I will post a link to the minimal reproduction code, but the env is really simple.
(link: Minimal PPO training environment (gist.github.com))
A flat 2D world [0,1]×[0,1] has an agent and a target destination it needs to get to.
Thus the observation space is continuous and has shape (4,) {x0,y0,x1,y1}.
The action space is essentially a direction to step in, and how large of a step to make.
Neither of these actions compound with the previous actions, they stand on their own.
Both actions are in the range [-1,1]. Thus the action space is continuous and has shape (2,).
Location is clipped at the world boundaries to be within [0,1] as well.
I’ve tried running the exact same PPO method to train the BipedalWalker-v3 gym env, and it performs extremely well and steadily improves the average reward until the environment is essentially solved.
However, switching over to my environment, it performs abysmally.
After 1 million time steps (much longer than the bipedalwalker needs for good results) it only reaches the destination less than half the time, and even then, most of them look like it reached it by accident.
The other half the time it will just burrow itself in a corner, or try to go through the world border even though it’s clipped and doesn’t get anywhere.

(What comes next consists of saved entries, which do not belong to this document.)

/-- Thermal counts of a source: HBM_n for 0 to 7, the device for 0x10 (21 R690 type 0x0B, 06 R212, 17 R590). -/
def State.thermCounts (s : State) (src : Nat) : List Nat :=
  (List.range 4).map (fun i => (mget 0 s.ldg.thermLife (4 * src + i)))

/-- LEDGER_HOURLY (R690): the POWER record with one hour more, and the thermal counts that have changed. -/
def execLedgerHourly (s : State) : Host.Outcome State Fault Refusal :=
  let l := { s.ldg with hours := s.ldg.hours + 1 }
  let s := { s with ldg := { l with lifeBase := (l.hours * 3600), lifeAon := s.pwr.aon } }
  let s := s.record 0x01 (toLe 4 s.ldg.hours.toNat ++ toLe 4 s.ldg.powerOns.toNat) none
  .next (s.each [0, 1, 2, 3, 4, 5, 6, 7, 16] (fun s src =>
    if (List.range 4).any (fun i => mget 0 s.ldg.thermLife (4 * src + i) != mget 0 s.ldg.thermSaved (4 * src + i)) then
      let s := s.record 0x0B (toLe 1 src ++ [0, 0, 0] ++ (s.thermCounts src).flatMap (toLe 4)) none
      { s with ldg := { s.ldg with thermSaved := (List.range 4).foldl (fun m i =>
          mset 0 m (4 * src + i) (mget 0 s.ldg.thermLife (4 * src + i))) s.ldg.thermSaved } }
    else s))

/-! ### Profiles (15 R510 to R512, 21 R695, R696) -/

/-- A list of den records names no den, tile, stripe, exclusive way, slot or entry twice (15 R512). -/
def densDisjoint (rs : List Bytes) : Bool :=
  match rs with
  | [] => true
  | a :: rest =>
    rest.all (fun b =>
      decide (fld a 0 1 ≠ fld b 0 1) && decide (fld a 0x20 32 &&& fld b 0x20 32 = 0) &&
      decide ((fld a 6 2 ||| fld a 8 2) &&& (fld b 6 2 ||| fld b 8 2) = 0) && decide (fld a 0xA 2 &&& fld b 0xA 2 = 0) &&
      decide (fld a 0x10 8 &&& fld b 0x10 8 = 0) &&
      (List.range 16).all (fun i => (List.range 16).all (fun j =>
        let x := fld a (0x40 + 4 * i) 4
        let y := fld b (0x40 + 4 * j) 4
        !(tbit x 31 && tbit y 31 && decide (bits x 0 15 < bits y 0 15 + bits y 16 15) &&
          decide (bits y 0 15 < bits x 0 15 + bits x 16 15)))))
    && densDisjoint rest

/-- Field checks of one den record (15 R511). -/
def denRecordOk (a : Bytes) : Bool :=
  decide (fld a 0 1 < 32) && decide (fld a 1 1 ≤ 2) && decide (fld a 2 1 ≤ 1) && decide (fld a 3 1 ≤ 1) &&
  decide (fld a 6 2 &&& fld a 8 2 = 0) && decide (fld a 4 2 &&& (fld a 6 2 ||| fld a 8 2) = 0) &&
  allZero (sliceB a 0xC 4) && allZero (sliceB a 0x18 8) && allZero (sliceB a 0xB0 16) && !(allZero (sliceB a 0xA0 16)) &&
  (List.range 16).all (fun i =>
    let x := fld a (0x40 + 4 * i) 4
    if tbit x 31 then decide (bits x 0 15 + bits x 16 15 ≤ 18432) && !(tbit x 15) else !(tbit x 15)) &&
  (List.range 4).all (fun p => within (fld a (0x80 + 8 * p) 8) (1 + 2 ^ 8 * (2 ^ 20 - 1) + 2 ^ 32 * (2 ^ 32 - 1)))

/-- The den records of a profile. -/
def profileDens (b : Bytes) : List Bytes := (List.range (fld b 7 1)).map (fun k => sliceB b (0x80 + 192 * k) 192)

/-- The field checks that WRITE applies (15 R510 to R512, 19 R637). -/
def profileFieldsOk (b : Bytes) : Bool :=
  decide (fld b 4 2 = 1) && decide (fld b 6 1 ≤ 3) && decide (fld b 7 1 ≤ 32) &&
  [600, 750, 900, 1050].contains (fld b 8 2) &&
  decide (900 ≤ fld b 0xA 2 ∧ fld b 0xA 2 ≤ 1800 ∧ fld b 0xA 2 % 100 = 0) && decide (fld b 0xD 1 ≤ 2) &&
  !(decide (0xF0 ≤ fld b 0xE 1 ∧ fld b 0xE 1 ≤ 0xFE)) && decide (fld b 0xF 1 < 16) && decide (bits (fld b 0xF 1) 1 2 ≤ 2) &&
  decide (fld b 0x10 4 < 2 ^ 24) && decide (fld b 0x14 1 ≤ 1) && allZero (sliceB b 0x15 3) && allZero (sliceB b 0x1C 100) &&
  allZero (sliceB b (0x80 + 192 * fld b 7 1) (0x1FFC - (0x80 + 192 * fld b 7 1))) &&
  (profileDens b).all denRecordOk && densDisjoint (profileDens b)

/-- MAGIC and CRC of a profile (15 R510). -/
def profileMagicOk (b : Bytes) : Bool := decide (fld b 0 4 = 0x464F5250)
/-- The CRC of a profile matches (15 R510). -/
def profileCrcOk (b : Bytes) : Bool := decide (fld b 0x1FFC 4 = (crc32c (b.take 0x1FFC)).toNat)

/-- The settings that a profile's bytes hold (15 R510). -/
def parseProfile (b : Bytes) : Profile :=
  { index := fld b 6 1, cap := fld b 8 2, tclkMax := fld b 0xA 2 / 100, warrenId := fld b 0xC 1, role := fld b 0xD 1,
    mgtAddr := fld b 0xE 1, margin := tbit (fld b 0xF 1) 0, aonPeriod := bits (fld b 0xF 1) 1 2,
    wdgHw := tbit (fld b 0xF 1) 3, linkMask := fld b 0x10 4, retain := tbit (fld b 0x14 1) 0,
    retainTimeout := fld b 0x18 4, dens := profileDens b }

/-- The trailer of a PROFILES sector is valid (21 R695). -/
def Ledger.setOk (l : Ledger) (n : Nat) : Bool :=
  l.headerOk n 2 && decide (l.first n = fld (l.read (secAt n + 0x9000) 8) 0 4) &&
  decide (fld (l.read (secAt n + 0x9000) 8) 4 4 = (crc32c (l.read (secAt n + 0x40) 0x8FC0)).toNat)

/-- The current profile set: the highest GEN whose trailer is valid (21 R695). -/
def Ledger.currentSet (l : Ledger) : Option Nat :=
  (l.profiles.filter l.setOk).foldl (fun best n =>
    match best with
    | none => some n
    | some m => if l.first m < l.first n then some n else some m) none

I’d think my environment is dramatically simpler and easier to learn, so why does it not work at all?
I’ve tested it can go in all direction, and always reach its target well within the step limit if it wanted to. Episode is truncated after 500 time steps with a -10 reward, +10 reward for reaching the target, and otherwise, the reward is just -dist where dist is the distance from the agent to the target.
Even a random sample (random walk) reaches the target relatively often.
What is wrong with my environment / approach?